Start of DATA FOR ANALYSIS
-- ==== Sys2Proof/Machine/Status.lean ====
section
/-!
DEFINITION. Sys2Proof/Machine/Status.lean: the statuses of R59, with the chapter that defines each.
-/

namespace Sys2Proof.Machine

/-- `S_OK` (02_mailboxes.md). -/
def sOk : Nat := 0x0000

/-- `E_RESERVED` (02_mailboxes.md). -/
def eReserved : Nat := 0x1001

/-- `E_LENGTH_LIMIT` (02_mailboxes.md). -/
def eLengthLimit : Nat := 0x1002

/-- `E_PARAM_LENGTH` (02_mailboxes.md). -/
def eParamLength : Nat := 0x1003

/-- `E_OUTPUT_SPACE` (02_mailboxes.md). -/
def eOutputSpace : Nat := 0x1004

/-- `E_DESCRIPTOR_FORM` (02_mailboxes.md). -/
def eDescriptorForm : Nat := 0x1005

/-- `E_HANDLE_FOREIGN` (02_mailboxes.md). -/
def eHandleForeign : Nat := 0x2008

/-- `E_LIFECYCLE_STATE` (02_mailboxes.md). -/
def eLifecycleState : Nat := 0x500C

/-- `E_LOG_UNAVAILABLE` (02_mailboxes.md). -/
def eLogUnavailable : Nat := 0x500D

/-- `E_TIME_UNTRUSTED` (02_mailboxes.md). -/
def eTimeUntrusted : Nat := 0x500E

/-- `E_ENTROPY` (02_mailboxes.md). -/
def eEntropy : Nat := 0x500F

/-- `E_NOT_READY` (02_mailboxes.md). -/
def eNotReady : Nat := 0x5010

/-- `E_MODULE_LOCKED` (02_mailboxes.md). -/
def eModuleLocked : Nat := 0x5011

/-- `E_ABORTED_TAMPER` (02_mailboxes.md). -/
def eAbortedTamper : Nat := 0x6018

/-- `E_QUEUE_MISMATCH` (02_mailboxes.md). -/
def eQueueMismatch : Nat := 0x7020

/-- `E_QUEUE_KIND` (02_mailboxes.md). -/
def eQueueKind : Nat := 0x7021

/-- `E_OPCODE_UNDEFINED` (02_mailboxes.md). -/
def eOpcodeUndefined : Nat := 0x7022

/-- `E_SEQ_STALE` (02_mailboxes.md). -/
def eSeqStale : Nat := 0x7023

/-- `E_SEQ_DUPLICATE` (02_mailboxes.md). -/
def eSeqDuplicate : Nat := 0x7024

/-- `E_SEQ_WINDOW` (02_mailboxes.md). -/
def eSeqWindow : Nat := 0x7025

/-- `E_SEQ_GAP` (02_mailboxes.md). -/
def eSeqGap : Nat := 0x7026

/-- `E_UNDECLARED_ACCESS` (02_mailboxes.md). -/
def eUndeclaredAccess : Nat := 0x7027

/-- `E_ADDRESS_WINDOW` (02_mailboxes.md). -/
def eAddressWindow : Nat := 0x7028

/-- `E_DMA_READ` (02_mailboxes.md). -/
def eDmaRead : Nat := 0x7029

/-- `E_QUEUE_SIZE` (02_mailboxes.md). -/
def eQueueSize : Nat := 0x1044

/-- `E_GAP_TIMEOUT_RANGE` (02_mailboxes.md). -/
def eGapTimeoutRange : Nat := 0x1046

/-- `E_QUEUE_PARAM` (02_mailboxes.md). -/
def eQueueParam : Nat := 0x1049

/-- `E_VECTOR` (02_mailboxes.md). -/
def eVector : Nat := 0x2045

/-- `E_QUEUE_QUOTA` (02_mailboxes.md). -/
def eQueueQuota : Nat := 0x4047

/-- `E_QUEUE_EXISTS` (02_mailboxes.md). -/
def eQueueExists : Nat := 0x7040

/-- `E_QUEUE_ABSENT` (02_mailboxes.md). -/
def eQueueAbsent : Nat := 0x7041

/-- `E_QUEUE_NOT_EMPTY` (02_mailboxes.md). -/
def eQueueNotEmpty : Nat := 0x7042

/-- `E_QUEUE_ZERO` (02_mailboxes.md). -/
def eQueueZero : Nat := 0x7043

/-- `E_QUEUE_SELF` (02_mailboxes.md). -/
def eQueueSelf : Nat := 0x7048

/-- `E_TWIN_PARAM` (03_serial_equivalence.md). -/
def eTwinParam : Nat := 0x12C7

/-- `E_TWIN_INELIGIBLE` (03_serial_equivalence.md). -/
def eTwinIneligible : Nat := 0x22C3

/-- `E_TWIN_RESUME_RANGE` (03_serial_equivalence.md). -/
def eTwinResumeRange : Nat := 0x42C5

/-- `E_TWIN_STATE` (03_serial_equivalence.md). -/
def eTwinState : Nat := 0x52C0

/-- `E_TWIN_SECONDARY` (03_serial_equivalence.md). -/
def eTwinSecondary : Nat := 0x52C1

/-- `E_TWIN_LINK` (03_serial_equivalence.md). -/
def eTwinLink : Nat := 0x52C4

/-- `E_TWIN_SEQ` (03_serial_equivalence.md). -/
def eTwinSeq : Nat := 0x72C2

/-- `E_PITCH_PARAM` (04_pitches.md). -/
def ePitchParam : Nat := 0x1080

/-- `E_WINDOW_FORM` (04_pitches.md). -/
def eWindowForm : Nat := 0x1081

/-- `E_DIRTY_RANGE` (04_pitches.md). -/
def eDirtyRange : Nat := 0x1088

/-- `E_PITCH_FIELD_OWNER` (04_pitches.md). -/
def ePitchFieldOwner : Nat := 0x2082

/-- `E_POOL_EXCEEDED` (04_pitches.md). -/
def ePoolExceeded : Nat := 0x4083

/-- `E_QUOTA_BELOW_USE` (04_pitches.md). -/
def eQuotaBelowUse : Nat := 0x4084

/-- `E_PITCH_STATE` (04_pitches.md). -/
def ePitchState : Nat := 0x5085

/-- `E_WINDOW_IN_USE` (04_pitches.md). -/
def eWindowInUse : Nat := 0x5086

/-- `E_DIRTY_LOG_STATE` (04_pitches.md). -/
def eDirtyLogState : Nat := 0x5087

/-- `E_KEY_ALGORITHM` (05_key_store.md). -/
def eKeyAlgorithm : Nat := 0x1100

/-- `E_KEY_ATTR` (05_key_store.md). -/
def eKeyAttr : Nat := 0x1101

/-- `E_KEY_HANDLE` (05_key_store.md). -/
def eKeyHandle : Nat := 0x1102

/-- `E_COMPONENT` (05_key_store.md). -/
def eComponent : Nat := 0x1103

/-- `E_DERIVE_PATH` (05_key_store.md). -/
def eDerivePath : Nat := 0x1104

/-- `E_KEY_CHECK` (05_key_store.md). -/
def eKeyCheck : Nat := 0x1105

/-- `E_KEY_PARAM` (05_key_store.md). -/
def eKeyParam : Nat := 0x1112

/-- `E_KEY_USAGE` (05_key_store.md). -/
def eKeyUsage : Nat := 0x2106

/-- `E_KEY_ABSENT` (05_key_store.md). -/
def eKeyAbsent : Nat := 0x2107

/-- `E_KEY_EXISTS` (05_key_store.md). -/
def eKeyExists : Nat := 0x2108

/-- `E_KEY_NOT_YET` (05_key_store.md). -/
def eKeyNotYet : Nat := 0x2109

/-- `E_KEY_EXPIRED` (05_key_store.md). -/
def eKeyExpired : Nat := 0x210A

/-- `E_DERIVE_PARENT` (05_key_store.md). -/
def eDeriveParent : Nat := 0x210B

/-- `E_NONCE_EXHAUSTED` (05_key_store.md). -/
def eNonceExhausted : Nat := 0x210C

/-- `E_KEY_NOT_GRANTED` (05_key_store.md). -/
def eKeyNotGranted : Nat := 0x210D

/-- `E_ATTR_WIDEN` (05_key_store.md). -/
def eAttrWiden : Nat := 0x210E

/-- `E_KEY_NOT_EXPORTABLE` (05_key_store.md). -/
def eKeyNotExportable : Nat := 0x210F

/-- `E_KEY_SPACE` (05_key_store.md). -/
def eKeySpace : Nat := 0x4110

/-- `E_KEY_CORRUPT` (05_key_store.md). -/
def eKeyCorrupt : Nat := 0x5111

/-- `E_APPROVAL_FORM` (06_dual_control.md). -/
def eApprovalForm : Nat := 0x1140

/-- `E_OFFICER_PARAM` (06_dual_control.md). -/
def eOfficerParam : Nat := 0x1141

/-- `E_QUORUM_BREAK` (06_dual_control.md). -/
def eQuorumBreak : Nat := 0x2142

/-- `E_OFFICER_DUPLICATE` (06_dual_control.md). -/
def eOfficerDuplicate : Nat := 0x2143

/-- `E_APPROVAL_OFFICER` (06_dual_control.md). -/
def eApprovalOfficer : Nat := 0x3144

/-- `E_APPROVAL_DUPLICATE` (06_dual_control.md). -/
def eApprovalDuplicate : Nat := 0x3145

/-- `E_APPROVAL_TIME` (06_dual_control.md). -/
def eApprovalTime : Nat := 0x3146

/-- `E_APPROVAL_REPLAY` (06_dual_control.md). -/
def eApprovalReplay : Nat := 0x3147

/-- `E_APPROVAL_SIGNATURE` (06_dual_control.md). -/
def eApprovalSignature : Nat := 0x3148

/-- `E_QUORUM_SHORT` (06_dual_control.md). -/
def eQuorumShort : Nat := 0x3149

/-- `E_ROSTER_FULL` (06_dual_control.md). -/
def eRosterFull : Nat := 0x414A

/-- `E_ROSTER_OPEN` (06_dual_control.md). -/
def eRosterOpen : Nat := 0x514B

/-- `E_ROSTER_SEALED` (06_dual_control.md). -/
def eRosterSealed : Nat := 0x514C

/-- `E_SYM_PARAM` (07_cipher_cells.md). -/
def eSymParam : Nat := 0x1400

/-- `E_DATA_LENGTH` (07_cipher_cells.md). -/
def eDataLength : Nat := 0x1401

/-- `E_COUNTER_WRAP` (07_cipher_cells.md). -/
def eCounterWrap : Nat := 0x1402

/-- `E_XTS_UNIT` (07_cipher_cells.md). -/
def eXtsUnit : Nat := 0x1403

/-- `E_XTS_SECTOR_WRAP` (07_cipher_cells.md). -/
def eXtsSectorWrap : Nat := 0x1404

/-- `E_CTR_MODE` (07_cipher_cells.md). -/
def eCtrMode : Nat := 0x1405

/-- `E_TAG_MISMATCH` (07_cipher_cells.md). -/
def eTagMismatch : Nat := 0x1406

/-- `E_RESERVE_FORM` (07_cipher_cells.md). -/
def eReserveForm : Nat := 0x1407

/-- `E_XTS_KEY_EQUAL` (07_cipher_cells.md). -/
def eXtsKeyEqual : Nat := 0x2408

/-- `E_INPUT_TRIVIAL` (08_long_integer_units.md). -/
def eInputTrivial : Nat := 0x1580

/-- `E_INPUT_RANGE` (08_long_integer_units.md). -/
def eInputRange : Nat := 0x1581

/-- `E_INVALID_POINT` (08_long_integer_units.md). -/
def eInvalidPoint : Nat := 0x1582

/-- `E_INVALID_KEY` (08_long_integer_units.md). -/
def eInvalidKey : Nat := 0x1583

/-- `E_PK_PARAM` (08_long_integer_units.md). -/
def ePkParam : Nat := 0x1584

/-- `E_PK_LENGTH` (08_long_integer_units.md). -/
def ePkLength : Nat := 0x1585

/-- `E_SHARED_ZERO` (08_long_integer_units.md). -/
def eSharedZero : Nat := 0x15C0

/-- `E_NOT_INVERTIBLE` (08_long_integer_units.md). -/
def eNotInvertible : Nat := 0x1680

/-- `E_MODULUS` (08_long_integer_units.md). -/
def eModulus : Nat := 0x1681

/-- `E_RANDOM_PARAM` (09_entropy_drbg.md). -/
def eRandomParam : Nat := 0x1600

/-- `E_RAW_PRIVILEGE` (09_entropy_drbg.md). -/
def eRawPrivilege : Nat := 0x3601

/-- `E_SOURCE_UNAVAILABLE` (09_entropy_drbg.md). -/
def eSourceUnavailable : Nat := 0x5602

/-- `E_SELFTEST_PARAM` (09_entropy_drbg.md). -/
def eSelftestParam : Nat := 0x17C0

/-- `E_MAC_PARAM` (10_operation_catalogue.md). -/
def eMacParam : Nat := 0x1440

/-- `E_MAC_DATA_LENGTH` (10_operation_catalogue.md). -/
def eMacDataLength : Nat := 0x1441

/-- `E_PIN_PARAM` (10_operation_catalogue.md). -/
def ePinParam : Nat := 0x1480

/-- `E_PIN_BLOCK` (10_operation_catalogue.md). -/
def ePinBlock : Nat := 0x1481

/-- `E_PIN_FORMAT` (10_operation_catalogue.md). -/
def ePinFormat : Nat := 0x2482

/-- `E_DUKPT_PARAM` (10_operation_catalogue.md). -/
def eDukptParam : Nat := 0x14C0

/-- `E_KSN` (10_operation_catalogue.md). -/
def eKsn : Nat := 0x14C1

/-- `E_DUKPT_DATA_LENGTH` (10_operation_catalogue.md). -/
def eDukptDataLength : Nat := 0x14C2

/-- `E_CARD_PARAM` (10_operation_catalogue.md). -/
def eCardParam : Nat := 0x1500

/-- `E_CARD_DATA_LENGTH` (10_operation_catalogue.md). -/
def eCardDataLength : Nat := 0x1501

/-- `E_HASH_PARAM` (10_operation_catalogue.md). -/
def eHashParam : Nat := 0x1540

/-- `E_WRAP_PARAM` (10_operation_catalogue.md). -/
def eWrapParam : Nat := 0x1640

/-- `E_UNWRAP_INTEGRITY` (10_operation_catalogue.md). -/
def eUnwrapIntegrity : Nat := 0x1641

/-- `E_UNWRAP_LENGTH` (10_operation_catalogue.md). -/
def eUnwrapLength : Nat := 0x1642

/-- `E_UNWRAP_ATTR` (10_operation_catalogue.md). -/
def eUnwrapAttr : Nat := 0x2643

/-- `E_WRAP_STRENGTH` (10_operation_catalogue.md). -/
def eWrapStrength : Nat := 0x2644

/-- `E_WRAP_TARGET` (10_operation_catalogue.md). -/
def eWrapTarget : Nat := 0x2645

/-- `E_CF_PARAM` (12_protection_and_custom_functions.md). -/
def eCfParam : Nat := 0x1300

/-- `E_CF_IMAGE` (12_protection_and_custom_functions.md). -/
def eCfImage : Nat := 0x1301

/-- `E_CF_DIGEST` (12_protection_and_custom_functions.md). -/
def eCfDigest : Nat := 0x1302

/-- `E_CF_DECLARE` (12_protection_and_custom_functions.md). -/
def eCfDeclare : Nat := 0x1303

/-- `E_CF_SIGNATURE` (12_protection_and_custom_functions.md). -/
def eCfSignature : Nat := 0x3304

/-- `E_CF_BOUND` (12_protection_and_custom_functions.md). -/
def eCfBound : Nat := 0x2305

/-- `E_CF_SPACE` (12_protection_and_custom_functions.md). -/
def eCfSpace : Nat := 0x4306

/-- `E_CF_STATE` (12_protection_and_custom_functions.md). -/
def eCfState : Nat := 0x5307

/-- `E_CF_TRAP` (12_protection_and_custom_functions.md). -/
def eCfTrap : Nat := 0x6308

/-- `E_CF_BUDGET` (12_protection_and_custom_functions.md). -/
def eCfBudget : Nat := 0x6309

/-- `E_CF_RETURN` (12_protection_and_custom_functions.md). -/
def eCfReturn : Nat := 0x630A

/-- `E_STAGE_PARAM` (13_timeline.md). -/
def eStageParam : Nat := 0x10C0

/-- `E_STAGE_RANGE` (13_timeline.md). -/
def eStageRange : Nat := 0x10C1

/-- `E_STAGE_WHEN` (13_timeline.md). -/
def eStageWhen : Nat := 0x10C2

/-- `E_STAGE_INVALID` (13_timeline.md). -/
def eStageInvalid : Nat := 0x20C3

/-- `E_STAGE_OWNER` (13_timeline.md). -/
def eStageOwner : Nat := 0x30C4

/-- `E_STAGE_STATE` (13_timeline.md). -/
def eStageState : Nat := 0x50C5

/-- `E_TIME_PARAM` (13_timeline.md). -/
def eTimeParam : Nat := 0x1180

/-- `E_TIME_BACKWARD` (13_timeline.md). -/
def eTimeBackward : Nat := 0x2181

/-- `E_TIME_NOT_LOCKED` (13_timeline.md). -/
def eTimeNotLocked : Nat := 0x5182

/-- `E_TAMPER_PARAM` (15_tamper_strike.md). -/
def eTamperParam : Nat := 0x1280

/-- `E_TAMPER_FLOOR` (15_tamper_strike.md). -/
def eTamperFloor : Nat := 0x2281

/-- `E_TAMPER_FUSE` (15_tamper_strike.md). -/
def eTamperFuse : Nat := 0x2282

/-- `E_TAMPER_ACTIVE` (15_tamper_strike.md). -/
def eTamperActive : Nat := 0x5283

/-- `E_LC_PARAM` (16_life_cycle_debug.md). -/
def eLcParam : Nat := 0x1240

/-- `E_FW_IMAGE` (16_life_cycle_debug.md). -/
def eFwImage : Nat := 0x1241

/-- `E_LC_TOKEN` (16_life_cycle_debug.md). -/
def eLcToken : Nat := 0x3242

/-- `E_LC_BOOT_LIMIT` (16_life_cycle_debug.md). -/
def eLcBootLimit : Nat := 0x3243

/-- `E_DEBUG_CERT` (16_life_cycle_debug.md). -/
def eDebugCert : Nat := 0x3244

/-- `E_LC_EXHAUSTED` (16_life_cycle_debug.md). -/
def eLcExhausted : Nat := 0x5245

/-- `E_LC_NO_DIGEST` (16_life_cycle_debug.md). -/
def eLcNoDigest : Nat := 0x5246

/-- `E_LC_PENDING` (16_life_cycle_debug.md). -/
def eLcPending : Nat := 0x5247

/-- `E_LC_TAMPER_STICKY` (16_life_cycle_debug.md). -/
def eLcTamperSticky : Nat := 0x5248

/-- `E_LC_OTP` (16_life_cycle_debug.md). -/
def eLcOtp : Nat := 0x5249

/-- `E_LOG_PARAM` (17_trail_log_events.md). -/
def eLogParam : Nat := 0x11C0

/-- `E_EVENT_VECTOR` (17_trail_log_events.md). -/
def eEventVector : Nat := 0x21C1

/-- `E_LOG_STALE` (17_trail_log_events.md). -/
def eLogStale : Nat := 0x51C2

/-- `E_LOG_MEMORY` (17_trail_log_events.md). -/
def eLogMemory : Nat := 0x51C3

/-- `E_PERF_PARAM` (18_performance_counters.md). -/
def ePerfParam : Nat := 0x1200

end Sys2Proof.Machine
end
End of DATA FOR ANALYSIS
▶ [TASK INSTRUCTIONS]:
Going back to the entries above, set down exactly the lines that begin at the one with "def eTimeUntrusted : Nat := 0x500E" and end at the one with "def eModuleLocked : Nat := 0x5011", both included, and nothing else.

▶ [SOLUTION TO THIS EXERCISE]:
def eTimeUntrusted : Nat := 0x500E

/-- `E_ENTROPY` (02_mailboxes.md). -/
def eEntropy : Nat := 0x500F

/-- `E_NOT_READY` (02_mailboxes.md). -/
def eNotReady : Nat := 0x5010

/-- `E_MODULE_LOCKED` (02_mailboxes.md). -/
def eModuleLocked : Nat := 0x5011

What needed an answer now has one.